Okay, I will be a little more specific.
With the .bai file you can randomly access any position in a BAM file. The goal is to access the region that contains reads unmapped.
samtools view -f 4 input.bam will produce reads unmapped, but if its mate is mapped to a specific chromosome, these reads are "aligned" to a chromosome, i.e. they have a rname and a position.
I want to try and access those reads that do not contain a rname. Yes they will not be aligned (i.e. -f 4) but the set of reads that I want wont include those that have a rname.
samtools idxstats input.bam
chrUn_gl000241 ? ? ?
chrUn_gl000242 ? ? ?
chrUn_gl000243 ? ? ?
chrUn_gl000244 ? ? ?
chrUn_gl000245 ? ? ?
chrUn_gl000246 ? ? ?
chrUn_gl000247 ? ? ?
chrUn_gl000248 ? ? ?
chrUn_gl000249 ? ? ?
* ? ? ? <--------------------------------------I WANT THIS
I want to access the last region (i.e. the reads that do not contain a rname).
samtools view input.bam '*' doesn't work. These are always located at the end of a BAM file, so it seems inefficient to run throught a BAM file to just grab these reads (i.e.

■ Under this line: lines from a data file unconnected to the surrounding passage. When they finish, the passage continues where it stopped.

-- ==== Sys2Proof/Certificates/Slice0/Obligations.lean ====
section
/-! DEFINITION. The statements for the provers, each from a rule of the spec. Statements about commands hold for every
configuration a machine is built for, every answer of the device and every value of the free values. -/

open Sys2Proof Sys2Proof.Machine

/-! ### Encoding -/

/-- Command words written out from R91 and R92, and refused words (R93; vectors T1 to T9). -/
def Obligations.CommandWordExamples : Prop :=
  decode 0x00000001#32 = .ok .csrRead ∧ decode 0x00000802#32 = .ok (.csrWrite 0x80#8) ∧
  decode 0x00000FF2#32 = .ok (.csrWrite 0xFF#8) ∧ decode 0x00000003#32 = .ok .unlock ∧
  decode 0x00000004#32 = .ok .isActive ∧ decode 0x00000005#32 = .ok .load ∧
  decode 0x00000006#32 = .ok .activate ∧
  decode 0x00000000#32 = .error .reservedOpcode ∧ decode 0x00000007#32 = .error .reservedOpcode ∧
  decode 0x0000000F#32 = .error .reservedOpcode ∧ decode 0x00000013#32 = .error .byteNotZero ∧
  decode 0x00001001#32 = .error .reservedBits ∧ decode 0x80000002#32 = .error .reservedBits

/-- Decoding and encoding agree, both ways: a word decodes to a command exactly when it is that command's encoding
(R91, R92, R94). -/
def Obligations.DecodeExactlyTheEncoding : Prop :=
  ∀ (cw : Word) (i : Instr), decode cw = .ok i ↔ cw = encode i

/-- R93 whole: which words are valid, and that an invalid one offered in `IDLE` changes `STATUS.OUTCOME` and nothing
else. -/
def Obligations.InvalidWordRefused : Prop :=
  (∀ cw : Word, (∃ i, decode cw = .ok i) ↔
    1 ≤ (cw.extractLsb' 0 4).toNat ∧ (cw.extractLsb' 0 4).toNat ≤ 6 ∧ cw.extractLsb' 12 20 = 0#20 ∧
      (cw.extractLsb' 4 8 = 0#8 ∨ cw.extractLsb' 0 4 = 2#4)) ∧
  ∀ (s : State) (cw : Word) (rest : List HostInput),
    s.cfg.wf = true → s.phase = .idle → s.inputs = .offer cw :: rest → (¬ ∃ i, decode cw = .ok i) →
    step s = .next { s with inputs := rest, status := { s.status with outcome := .cmdRefused } }

/-- The `STATUS` word, bit by bit (R95). -/
def Obligations.StatusWordLayout : Prop :=
  ∀ st : Status,
    st.word.extractLsb' 0 1 = BitVec.ofBool st.busy ∧ st.word.extractLsb' 1 1 = BitVec.ofBool st.fault ∧
    st.word.extractLsb' 2 1 = BitVec.ofBool st.active ∧ st.word.extractLsb' 3 1 = BitVec.ofBool st.ovr ∧
    st.word.extractLsb' 4 3 = st.outcome.code ∧ st.word.extractLsb' 7 1 = 0#1 ∧
    st.word.extractLsb' 8 8 = st.rdata ∧ st.word.extractLsb' 16 16 = 0#16

/-- The codes of the outcomes and of the fault causes (R96, R32, R237): as tabled, and code 7 is none of them. -/
def Obligations.OutcomeAndCauseCodes : Prop :=
  CmdOutcome.none.code = 0#3 ∧ CmdOutcome.success.code = 1#3 ∧ CmdOutcome.unlockFailed.code = 2#3 ∧
  CmdOutcome.stillLocked.code = 3#3 ∧ CmdOutcome.bitstreamRejected.code = 4#3 ∧ CmdOutcome.timeout.code = 5#3 ∧
  CmdOutcome.cmdRefused.code = 6#3 ∧ (∀ o : CmdOutcome, o.code ≠ 7#3) ∧
  FaultCause.none.code = 0#2 ∧ FaultCause.windowUnmapped.code = 1#2 ∧ FaultCause.outOfWindow.code = 2#2 ∧
  FaultCause.busError.code = 3#2

/-! ### Steps, acceptance, drops, faults, reset -/

/-- A step runs the decoded command: the offered word's in `IDLE`, and the command in progress when the host does
nothing (log entry 2: the model's `exec i` is one phase of `i`). -/
def Obligations.StepRunsTheCommand : Prop :=
  (∀ (s : State) (cw : Word) (i : Instr) (rest : List HostInput),
    s.cfg.wf = true → s.phase = .idle → s.inputs = .offer cw :: rest → decode cw = .ok i →
    step s = exec i { s with inputs := rest }) ∧
  (∀ (s : State) (i : Instr), s.cfg.wf = true → s.inputs = [] → s.current = some i → step s = exec i s) ∧
  (∀ (s : State) (i : Instr) (rest : List HostInput), s.cfg.wf = true → s.inputs = .tick :: rest →
    s.current = some i → step s = exec i { s with inputs := rest })

/-- Acceptance (R90): a valid word offered in `IDLE` latches the command's operands and `WIN_VALID`, sets the status and
the command's first phase, and changes nothing else but that the working registers hold no value (R28). -/
def Obligations.AcceptanceLatchesOperands : Prop :=
  ∀ (s : State) (cw : Word) (i : Instr) (rest : List HostInput),
    s.cfg.wf = true → s.phase = .idle → s.inputs = .offer cw :: rest → decode cw = .ok i →
    step s = .next { s with
      inputs := rest
      phase := firstPhase i
      operands := latchedOperands i s
      status := { s.status with busy := true, ovr := false, outcome := .none }
      work := ⟨none, none, none, none, none, none, none, none⟩ }

/-- R235: a word offered outside `IDLE` sets `OVR` and does nothing else; only an accepted command and reset clear
`OVR`. -/
def Obligations.BusyOfferDropped : Prop :=
  (∀ (s : State) (cw : Word) (rest : List HostInput),
    s.cfg.wf = true → s.phase ≠ .idle → s.inputs = .offer cw :: rest →
    step s = .next { s with inputs := rest, status := { s.status with ovr := true } }) ∧
  ∀ (s t : State), step s = .next t → s.status.ovr = true → t.status.ovr = false →
    (s.phase = .idle ∧ ∃ cw i rest, s.inputs = .offer cw :: rest ∧ decode cw = .ok i) ∨
    ∃ landed rest, s.inputs = .reset landed :: rest

/-- R236: what raising a fault does, that `FAULT` is left by reset only, without a transaction, and that a faulted command
has not ended, nor the run of its program (log entry 28's reading of the end of a command and of a program). That a step in
`FAULT` changes nothing of the sequencer's but `OVR`, where the spec has no step, is log entry 16. -/
def Obligations.FaultIsLeftByResetOnly : Prop :=
  (∀ s t : State, t.phase = .fault → (∀ k, ¬ s.commandEnds k t) ∧ ∀ k, run k s = .next t → ¬ s.programEnded k) ∧
  (∀ (s : State) (cause : FaultCause) (info : Word),
    s.raiseFault cause info =
      { s with status := { s.status with fault := true }, faultInfo := ⟨cause, info⟩, phase := .fault }) ∧
  ∀ (s t : State), s.phase = .fault → step s = .next t →
    (∃ landed rest, s.inputs = .reset landed :: rest) ∨
    (t.phase = .fault ∧ t.trace = s.trace ∧ t.window = s.window ∧ t.faultInfo = s.faultInfo ∧
      t.operands = s.operands ∧ t.status = { s.status with ovr := t.status.ovr })

/-- Reset from any phase gives the state of R33, keeps everything that is not the sequencer's (R261), issues nothing of its
own, and lets at most the transaction under way land (R260): the one event it can add is the access the phase was about to
issue, and the window changes by that write only. The model's own choices here: the input `reset` says whether the
transaction lands (log entry 17), the mapping and the image are the providers' and stay, and the operand registers become
zero, which is not stated (log entry 3). -/
def Obligations.ResetGivesIdle : Prop :=
  ∀ (s : State) (landed : Bool) (rest : List HostInput),
    s.cfg.wf = true → s.inputs = .reset landed :: rest →
    ∃ t, step s = .next t ∧ t.phase = .idle ∧ t.status.word = 0#32 ∧ t.faultInfo = ⟨.none, 0#32⟩ ∧
      t.work = ⟨none, none, none, none, none, none, none, none⟩ ∧
      t.cfg = s.cfg ∧ t.winMapped = s.winMapped ∧ t.image = s.image ∧ t.inputs = rest ∧
      (landed = false ∨ s.underWay = false → t.trace = s.trace ∧ t.window = s.window) ∧
      ((t.trace = s.trace ∧ t.window = s.window) ∨
        ∃ a, s.pendingAddr = some a ∧ a + 4 ≤ s.cfg.winSize ∧
          ((∃ v, s.pendingWord = some v ∧ t.trace = .write a v :: s.trace ∧ t.window = s.window.writeWord a v) ∨
            (∃ v, s.pendingWord = none ∧ t.trace = .read a v :: s.trace ∧ t.window = s.window) ∨
            (t.trace = .error a :: s.trace ∧ t.window = s.window)))

/-- A transaction under way when reset is applied reaches the device or does not (R260), whichever transaction of whichever
command it is, completed or hanging. After a reset that lets it land, a write is recorded and on the window, and a read is
recorded with some value; after one that does not, nothing is. That the input says which of the two happens is log entry
17, that an error answer is an event and leaves the window is log entry 9, both the model's choice. -/
def Obligations.WriteUnderWayMayLand : Prop :=
  ∀ (s : State) (a : Nat) (rest : List HostInput), s.cfg.wf = true → s.Inv → s.pendingAddr = some a →
    a + 4 ≤ s.cfg.winSize →
    (s.inputs = .reset true :: rest → ∃ t, step s = .next t ∧ t.phase = .idle ∧
      (s.device.peek = .error → t.trace = .error a :: s.trace ∧ t.window = s.window) ∧
      (s.device.peek ≠ .error →
        (∀ v, s.pendingWord = some v → t.trace = .write a v :: s.trace ∧ t.window = s.window.writeWord a v) ∧
        (s.pendingWord = none → ∃ v, t.trace = .read a v :: s.trace ∧ t.window = s.window ∧
          ∀ w, s.device.peek = Response.ofWord w → v = w))) ∧
    (s.inputs = .reset false :: rest → ∃ t, step s = .next t ∧ t.phase = .idle ∧ t.trace = s.trace ∧
      t.window = s.window)

/-- The state after reset (R33, R262), for every configuration. -/
def Obligations.ResetState : Prop :=
  ∀ c : Config,
    (State.resetWith c).phase = .idle ∧ (State.resetWith c).status = ⟨false, false, false, false, .none, 0x00#8⟩ ∧
    (State.resetWith c).faultInfo = ⟨.none, 0#32⟩ ∧
    (State.resetWith c).work = ⟨none, none, none, none, none, none, none, none⟩ ∧
    (State.resetWith c).cfg = c

/-! ### CSR accessor -/

/-- R123: CSR_READ in its phase, in each case. -/
def Obligations.CsrReadCommand : Prop :=
  decode 0x00000001#32 = .ok .csrRead ∧
  ∀ s : State, s.phase = .crRd →
    (s.operands.winValid = false →
      exec .csrRead s = .next { s with
        status := { s.status with fault := true }, faultInfo := ⟨.windowUnmapped, 0x1#32⟩, phase := .fault }) ∧
    (s.operands.winValid = true → s.cfg.winSize < slot s.operands.argOff.toNat + 4 →
      exec .csrRead s = .next { s with
        status := { s.status with fault := true }
        faultInfo := ⟨.outOfWindow, BitVec.ofNat 32 (slot s.operands.argOff.toNat)⟩
        phase := .fault }) ∧
    (s.operands.winValid = true → slot s.operands.argOff.toNat + 4 ≤ s.cfg.winSize →
      ∀ b0 b1 b2 b3 : Byte, s.device.peek = .done b0 b1 b2 b3 →
      exec .csrRead s = .next { s with
        device := s.device.pop
        trace := .read (slot s.operands.argOff.toNat) (beWord b0 b1 b2 b3) :: s.trace
        work := { s.work with rd := some (beWord b0 b1 b2 b3) }
        status := { s.status with rdata := b3, outcome := .success, busy := false }
        phase := .idle })

/-- R124: CSR_WRITE in its phase, in each case. -/
def Obligations.CsrWriteCommand : Prop :=
  (∀ b : Byte, decode (0x00000002#32 ||| b.setWidth 32 <<< 4) = .ok (.csrWrite b)) ∧
  ∀ (b : Byte) (s : State), s.phase = .cwWr →
    (s.operands.winValid = false →
      exec (.csrWrite b) s = .next { s with
        status := { s.status with fault := true }, faultInfo := ⟨.windowUnmapped, 0x2#32⟩, phase := .fault }) ∧
    (s.operands.winValid = true → s.cfg.winSize < slot s.operands.argOff.toNat + 4 →
      exec (.csrWrite b) s = .next { s with
        status := { s.status with fault := true }
        faultInfo := ⟨.outOfWindow, BitVec.ofNat 32 (slot s.operands.argOff.toNat)⟩
        phase := .fault }) ∧
    (s.operands.winValid = true → slot s.operands.argOff.toNat + 4 ≤ s.cfg.winSize → s.device.peek.completes →
      exec (.csrWrite b) s = .next { s with
        device := s.device.pop
        window := s.window.writeWord (slot s.operands.argOff.toNat) (s.operands.argByte.setWidth 32)
        trace := .write (slot s.operands.argOff.toNat) (s.operands.argByte.setWidth 32) :: s.trace
        status := { s.status with outcome := .success, busy := false }
        phase := .idle })

/-- The slot of a 32-bit offset is `off & ~3` (R67, R13), and offsets of one slot give CSR_READ and CSR_WRITE one
address: bits 1:0 never change which byte is accessed. -/
def Obligations.SlotIgnoresLowBits : Prop :=
  (∀ off : Word, slot off.toNat = (off &&& ~~~ 3#32).toNat) ∧
  ∀ (i : Instr) (s : State) (off : Word), s.phase ≠ .idle → off &&& ~~~ 3#32 = s.operands.argOff &&& ~~~ 3#32 →
    ∀ t, exec i s = .next t →
      exec i { s with operands := { s.operands with argOff := off } } =
        .next { t with operands := { t.operands with argOff := off } }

I want the random access if possible).
Let me know if this makes sense.
(Additional comments: In a sorted bam file all the paired reads with both read and its pair unmapped will be moved to the bottom of the bam file. The user asked if there is any fast way to access those reads directly without going through the whole bam file. The samtools command "samtools view -f 12 input.bam" takes too long.)